- TO DO
The lines to copy are those with "last" in them. Pull each one from the entries below.

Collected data
- - -

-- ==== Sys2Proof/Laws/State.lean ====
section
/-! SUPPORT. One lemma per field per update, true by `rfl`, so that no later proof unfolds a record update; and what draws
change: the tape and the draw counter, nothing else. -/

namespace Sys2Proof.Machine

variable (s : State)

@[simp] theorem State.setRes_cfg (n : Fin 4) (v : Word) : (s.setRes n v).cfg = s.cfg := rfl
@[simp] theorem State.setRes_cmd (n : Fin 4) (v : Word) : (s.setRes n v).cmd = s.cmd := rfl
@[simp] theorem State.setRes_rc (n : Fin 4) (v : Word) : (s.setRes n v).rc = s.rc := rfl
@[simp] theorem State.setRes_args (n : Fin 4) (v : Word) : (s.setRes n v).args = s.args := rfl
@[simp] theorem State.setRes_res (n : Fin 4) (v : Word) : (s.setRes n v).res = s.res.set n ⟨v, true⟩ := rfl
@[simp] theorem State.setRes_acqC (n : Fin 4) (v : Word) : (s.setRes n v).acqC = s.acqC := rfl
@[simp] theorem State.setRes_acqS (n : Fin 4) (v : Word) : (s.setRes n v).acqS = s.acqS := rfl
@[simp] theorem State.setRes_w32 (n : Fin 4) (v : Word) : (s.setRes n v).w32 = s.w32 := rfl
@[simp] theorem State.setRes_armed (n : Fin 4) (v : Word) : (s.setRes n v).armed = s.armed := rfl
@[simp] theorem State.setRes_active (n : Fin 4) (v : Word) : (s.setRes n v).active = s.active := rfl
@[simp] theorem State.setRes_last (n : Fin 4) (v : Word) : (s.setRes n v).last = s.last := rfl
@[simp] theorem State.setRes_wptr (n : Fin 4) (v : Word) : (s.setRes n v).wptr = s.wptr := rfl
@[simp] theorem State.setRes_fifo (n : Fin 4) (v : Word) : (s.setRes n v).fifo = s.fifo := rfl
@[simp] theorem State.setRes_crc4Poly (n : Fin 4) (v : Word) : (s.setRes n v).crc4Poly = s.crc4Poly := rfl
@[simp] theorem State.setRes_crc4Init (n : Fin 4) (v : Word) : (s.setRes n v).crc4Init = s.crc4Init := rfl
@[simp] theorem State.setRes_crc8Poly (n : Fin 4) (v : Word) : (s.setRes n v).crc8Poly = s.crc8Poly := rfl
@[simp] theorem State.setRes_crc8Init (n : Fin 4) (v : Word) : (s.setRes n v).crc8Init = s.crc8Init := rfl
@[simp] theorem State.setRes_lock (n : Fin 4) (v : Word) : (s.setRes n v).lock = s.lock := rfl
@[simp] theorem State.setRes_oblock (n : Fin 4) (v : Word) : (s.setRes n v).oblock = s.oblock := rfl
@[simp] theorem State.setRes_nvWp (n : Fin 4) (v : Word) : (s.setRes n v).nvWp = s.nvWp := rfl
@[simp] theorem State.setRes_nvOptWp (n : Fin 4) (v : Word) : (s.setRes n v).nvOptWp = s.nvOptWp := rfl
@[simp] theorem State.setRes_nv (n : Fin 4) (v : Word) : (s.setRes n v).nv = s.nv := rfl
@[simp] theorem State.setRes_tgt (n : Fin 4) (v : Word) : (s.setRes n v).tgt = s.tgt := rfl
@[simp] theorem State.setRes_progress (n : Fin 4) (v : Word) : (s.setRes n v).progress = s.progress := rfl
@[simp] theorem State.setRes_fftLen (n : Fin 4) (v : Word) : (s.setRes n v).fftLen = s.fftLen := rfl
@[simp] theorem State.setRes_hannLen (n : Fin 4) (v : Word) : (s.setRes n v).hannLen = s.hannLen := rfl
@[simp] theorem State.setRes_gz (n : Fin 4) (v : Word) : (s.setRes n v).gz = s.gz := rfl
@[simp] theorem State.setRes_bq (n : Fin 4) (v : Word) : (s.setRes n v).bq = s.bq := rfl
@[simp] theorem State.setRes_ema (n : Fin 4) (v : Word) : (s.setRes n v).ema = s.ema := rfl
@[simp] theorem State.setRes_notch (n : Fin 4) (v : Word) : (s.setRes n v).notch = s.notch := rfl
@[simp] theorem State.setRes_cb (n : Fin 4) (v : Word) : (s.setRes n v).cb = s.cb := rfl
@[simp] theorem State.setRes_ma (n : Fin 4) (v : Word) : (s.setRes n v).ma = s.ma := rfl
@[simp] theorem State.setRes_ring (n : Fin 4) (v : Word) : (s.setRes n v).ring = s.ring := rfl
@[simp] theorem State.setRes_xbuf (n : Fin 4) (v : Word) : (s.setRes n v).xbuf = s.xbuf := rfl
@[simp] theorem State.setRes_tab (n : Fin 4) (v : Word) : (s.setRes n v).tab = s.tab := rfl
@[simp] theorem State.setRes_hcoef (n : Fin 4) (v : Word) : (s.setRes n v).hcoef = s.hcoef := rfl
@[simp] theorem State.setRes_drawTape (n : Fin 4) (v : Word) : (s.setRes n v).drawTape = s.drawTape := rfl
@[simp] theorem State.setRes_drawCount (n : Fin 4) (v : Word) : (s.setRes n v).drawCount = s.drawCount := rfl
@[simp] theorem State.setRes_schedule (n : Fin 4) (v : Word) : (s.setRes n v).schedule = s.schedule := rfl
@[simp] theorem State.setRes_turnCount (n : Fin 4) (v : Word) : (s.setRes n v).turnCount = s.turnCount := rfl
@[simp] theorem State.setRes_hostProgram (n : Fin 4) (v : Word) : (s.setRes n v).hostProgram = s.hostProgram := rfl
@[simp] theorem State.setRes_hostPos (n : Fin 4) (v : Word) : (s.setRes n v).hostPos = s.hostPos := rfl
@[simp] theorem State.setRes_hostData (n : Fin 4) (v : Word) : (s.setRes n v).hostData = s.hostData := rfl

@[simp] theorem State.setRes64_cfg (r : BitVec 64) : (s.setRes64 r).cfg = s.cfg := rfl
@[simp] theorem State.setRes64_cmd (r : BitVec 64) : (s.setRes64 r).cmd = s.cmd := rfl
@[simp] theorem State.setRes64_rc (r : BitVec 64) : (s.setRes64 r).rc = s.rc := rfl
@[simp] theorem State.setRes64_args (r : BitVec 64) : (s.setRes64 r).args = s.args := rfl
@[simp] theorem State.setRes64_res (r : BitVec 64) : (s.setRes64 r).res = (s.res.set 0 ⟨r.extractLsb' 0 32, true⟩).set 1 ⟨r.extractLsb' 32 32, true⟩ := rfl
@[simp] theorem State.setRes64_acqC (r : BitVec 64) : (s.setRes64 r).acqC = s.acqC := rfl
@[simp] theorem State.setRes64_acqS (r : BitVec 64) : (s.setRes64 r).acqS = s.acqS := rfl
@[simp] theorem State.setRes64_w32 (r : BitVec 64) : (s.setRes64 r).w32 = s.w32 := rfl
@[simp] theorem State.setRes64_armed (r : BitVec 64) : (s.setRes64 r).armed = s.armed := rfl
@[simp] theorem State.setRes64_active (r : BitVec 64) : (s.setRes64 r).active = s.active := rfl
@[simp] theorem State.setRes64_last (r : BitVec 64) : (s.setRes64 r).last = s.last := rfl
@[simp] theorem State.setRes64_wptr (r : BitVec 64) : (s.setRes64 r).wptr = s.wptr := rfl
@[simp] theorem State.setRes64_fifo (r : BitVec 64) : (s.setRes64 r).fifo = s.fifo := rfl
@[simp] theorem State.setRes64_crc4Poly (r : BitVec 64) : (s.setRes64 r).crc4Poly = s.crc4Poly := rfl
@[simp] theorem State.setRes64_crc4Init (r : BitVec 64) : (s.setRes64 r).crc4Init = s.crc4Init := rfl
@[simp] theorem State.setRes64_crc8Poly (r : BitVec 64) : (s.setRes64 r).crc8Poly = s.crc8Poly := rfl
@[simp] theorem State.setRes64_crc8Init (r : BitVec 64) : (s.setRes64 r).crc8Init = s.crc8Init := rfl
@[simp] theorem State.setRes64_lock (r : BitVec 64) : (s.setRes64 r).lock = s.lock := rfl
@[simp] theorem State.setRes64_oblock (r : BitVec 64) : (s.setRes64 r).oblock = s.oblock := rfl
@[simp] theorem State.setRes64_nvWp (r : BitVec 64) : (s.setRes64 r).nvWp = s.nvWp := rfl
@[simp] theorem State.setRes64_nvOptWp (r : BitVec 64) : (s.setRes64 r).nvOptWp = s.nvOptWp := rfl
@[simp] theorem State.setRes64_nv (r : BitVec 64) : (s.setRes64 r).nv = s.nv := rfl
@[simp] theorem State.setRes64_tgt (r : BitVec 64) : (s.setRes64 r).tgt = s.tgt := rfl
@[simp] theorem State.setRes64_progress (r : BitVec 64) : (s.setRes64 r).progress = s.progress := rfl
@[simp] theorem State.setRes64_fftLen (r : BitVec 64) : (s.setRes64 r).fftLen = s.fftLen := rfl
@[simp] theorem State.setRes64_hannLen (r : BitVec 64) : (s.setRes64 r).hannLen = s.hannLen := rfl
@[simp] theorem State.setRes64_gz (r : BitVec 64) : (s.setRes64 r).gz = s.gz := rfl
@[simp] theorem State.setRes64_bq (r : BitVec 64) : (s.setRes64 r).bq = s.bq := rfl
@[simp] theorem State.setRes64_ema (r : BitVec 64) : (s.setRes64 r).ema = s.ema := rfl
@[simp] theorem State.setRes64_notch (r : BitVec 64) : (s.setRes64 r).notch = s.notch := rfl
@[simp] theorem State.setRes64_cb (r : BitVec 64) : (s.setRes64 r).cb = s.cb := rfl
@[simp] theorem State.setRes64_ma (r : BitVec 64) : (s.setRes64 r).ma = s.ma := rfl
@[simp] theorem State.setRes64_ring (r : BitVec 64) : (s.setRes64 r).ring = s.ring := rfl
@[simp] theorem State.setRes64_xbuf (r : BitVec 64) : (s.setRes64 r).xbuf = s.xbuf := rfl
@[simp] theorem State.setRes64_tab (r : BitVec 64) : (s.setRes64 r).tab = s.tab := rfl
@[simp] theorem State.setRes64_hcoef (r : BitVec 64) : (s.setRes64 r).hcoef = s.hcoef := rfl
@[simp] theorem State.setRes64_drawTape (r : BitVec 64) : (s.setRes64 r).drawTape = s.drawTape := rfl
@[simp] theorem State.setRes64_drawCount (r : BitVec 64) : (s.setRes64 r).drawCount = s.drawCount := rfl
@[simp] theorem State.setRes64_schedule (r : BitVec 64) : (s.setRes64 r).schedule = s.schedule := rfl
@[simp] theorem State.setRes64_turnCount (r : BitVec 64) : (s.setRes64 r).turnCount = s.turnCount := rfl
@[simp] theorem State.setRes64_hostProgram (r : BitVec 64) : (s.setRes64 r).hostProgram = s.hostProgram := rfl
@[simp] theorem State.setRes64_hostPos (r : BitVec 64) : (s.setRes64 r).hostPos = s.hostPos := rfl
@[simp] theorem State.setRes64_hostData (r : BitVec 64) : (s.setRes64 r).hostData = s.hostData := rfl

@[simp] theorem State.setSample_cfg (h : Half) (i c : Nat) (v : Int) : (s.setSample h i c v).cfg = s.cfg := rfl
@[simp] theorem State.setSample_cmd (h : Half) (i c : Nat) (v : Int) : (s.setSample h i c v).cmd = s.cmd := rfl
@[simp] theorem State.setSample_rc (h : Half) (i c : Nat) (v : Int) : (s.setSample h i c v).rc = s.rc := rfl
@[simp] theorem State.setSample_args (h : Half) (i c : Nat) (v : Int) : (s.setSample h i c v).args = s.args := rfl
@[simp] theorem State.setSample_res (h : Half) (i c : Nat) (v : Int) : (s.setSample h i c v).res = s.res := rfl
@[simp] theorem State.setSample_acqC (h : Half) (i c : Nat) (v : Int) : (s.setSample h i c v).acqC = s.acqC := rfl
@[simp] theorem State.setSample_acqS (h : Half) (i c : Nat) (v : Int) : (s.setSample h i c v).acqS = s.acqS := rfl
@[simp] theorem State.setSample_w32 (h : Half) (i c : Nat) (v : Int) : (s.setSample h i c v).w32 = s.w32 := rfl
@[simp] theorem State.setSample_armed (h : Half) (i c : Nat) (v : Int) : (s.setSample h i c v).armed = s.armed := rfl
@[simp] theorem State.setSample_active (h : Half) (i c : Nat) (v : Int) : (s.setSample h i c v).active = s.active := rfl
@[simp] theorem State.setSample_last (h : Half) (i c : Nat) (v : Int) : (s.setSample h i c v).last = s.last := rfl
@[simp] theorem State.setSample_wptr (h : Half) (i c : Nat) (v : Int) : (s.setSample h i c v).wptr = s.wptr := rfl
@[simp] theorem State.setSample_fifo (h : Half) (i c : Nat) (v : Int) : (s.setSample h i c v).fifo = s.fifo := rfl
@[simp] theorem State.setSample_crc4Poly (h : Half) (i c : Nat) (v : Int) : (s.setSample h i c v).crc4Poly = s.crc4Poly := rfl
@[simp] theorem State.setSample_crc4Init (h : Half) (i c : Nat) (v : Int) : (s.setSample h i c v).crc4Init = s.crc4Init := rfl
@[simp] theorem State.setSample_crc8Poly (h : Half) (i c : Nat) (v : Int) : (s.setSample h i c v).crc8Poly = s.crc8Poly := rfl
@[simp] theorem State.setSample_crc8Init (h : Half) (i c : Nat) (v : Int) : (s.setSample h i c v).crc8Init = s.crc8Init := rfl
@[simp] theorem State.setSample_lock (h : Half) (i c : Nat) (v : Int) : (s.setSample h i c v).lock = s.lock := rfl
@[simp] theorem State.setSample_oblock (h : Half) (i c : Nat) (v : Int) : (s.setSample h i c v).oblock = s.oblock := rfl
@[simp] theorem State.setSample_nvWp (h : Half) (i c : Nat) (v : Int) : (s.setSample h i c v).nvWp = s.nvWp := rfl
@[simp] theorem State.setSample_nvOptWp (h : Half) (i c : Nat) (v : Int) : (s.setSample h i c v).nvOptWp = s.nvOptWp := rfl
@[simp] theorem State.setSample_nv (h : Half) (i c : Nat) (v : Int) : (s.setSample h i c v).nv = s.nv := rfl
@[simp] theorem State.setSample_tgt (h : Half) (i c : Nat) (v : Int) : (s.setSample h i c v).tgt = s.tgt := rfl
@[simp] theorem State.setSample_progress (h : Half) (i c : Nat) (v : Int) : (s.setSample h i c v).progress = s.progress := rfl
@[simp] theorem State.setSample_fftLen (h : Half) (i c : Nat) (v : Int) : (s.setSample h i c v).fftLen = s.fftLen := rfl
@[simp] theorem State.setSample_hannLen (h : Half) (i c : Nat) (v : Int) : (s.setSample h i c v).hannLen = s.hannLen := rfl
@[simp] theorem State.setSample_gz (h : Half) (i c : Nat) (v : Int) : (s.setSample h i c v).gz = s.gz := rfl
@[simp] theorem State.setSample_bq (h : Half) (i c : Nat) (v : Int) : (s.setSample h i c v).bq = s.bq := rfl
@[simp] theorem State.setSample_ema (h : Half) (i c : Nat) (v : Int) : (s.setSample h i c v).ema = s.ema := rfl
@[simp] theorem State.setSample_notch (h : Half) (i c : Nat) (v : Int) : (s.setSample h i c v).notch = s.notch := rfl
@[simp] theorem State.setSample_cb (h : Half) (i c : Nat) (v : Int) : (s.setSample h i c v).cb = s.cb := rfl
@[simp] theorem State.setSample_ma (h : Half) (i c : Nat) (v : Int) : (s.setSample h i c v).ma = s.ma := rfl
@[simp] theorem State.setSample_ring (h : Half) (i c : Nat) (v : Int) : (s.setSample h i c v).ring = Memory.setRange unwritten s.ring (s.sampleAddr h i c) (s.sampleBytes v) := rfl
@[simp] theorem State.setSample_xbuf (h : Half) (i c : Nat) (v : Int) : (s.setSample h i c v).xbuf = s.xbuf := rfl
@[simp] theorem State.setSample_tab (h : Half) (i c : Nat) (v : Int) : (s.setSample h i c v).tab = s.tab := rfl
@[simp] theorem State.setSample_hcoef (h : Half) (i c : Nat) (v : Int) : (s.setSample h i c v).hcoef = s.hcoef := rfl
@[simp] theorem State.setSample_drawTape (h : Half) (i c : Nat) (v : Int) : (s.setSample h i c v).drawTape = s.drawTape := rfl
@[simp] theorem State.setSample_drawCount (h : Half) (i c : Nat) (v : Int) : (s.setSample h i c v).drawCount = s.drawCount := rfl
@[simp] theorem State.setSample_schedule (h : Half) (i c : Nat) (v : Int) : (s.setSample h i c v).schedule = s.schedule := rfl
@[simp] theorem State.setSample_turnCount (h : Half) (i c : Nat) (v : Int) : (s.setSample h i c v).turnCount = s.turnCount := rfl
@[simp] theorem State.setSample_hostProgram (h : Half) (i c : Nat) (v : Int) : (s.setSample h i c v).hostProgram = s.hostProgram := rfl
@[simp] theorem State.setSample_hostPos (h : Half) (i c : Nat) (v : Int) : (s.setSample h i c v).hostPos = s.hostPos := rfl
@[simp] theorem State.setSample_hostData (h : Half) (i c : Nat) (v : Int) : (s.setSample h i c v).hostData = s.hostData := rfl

- - -

- SOLUTION
@[simp] theorem State.setRes_last (n : Fin 4) (v : Word) : (s.setRes n v).last = s.last := rfl
@[simp] theorem State.setRes64_last (r : BitVec 64) : (s.setRes64 r).last = s.last := rfl
@[simp] theorem State.setSample_last (h : Half) (i c : Nat) (v : Int) : (s.setSample h i c v).last = s.last := rfl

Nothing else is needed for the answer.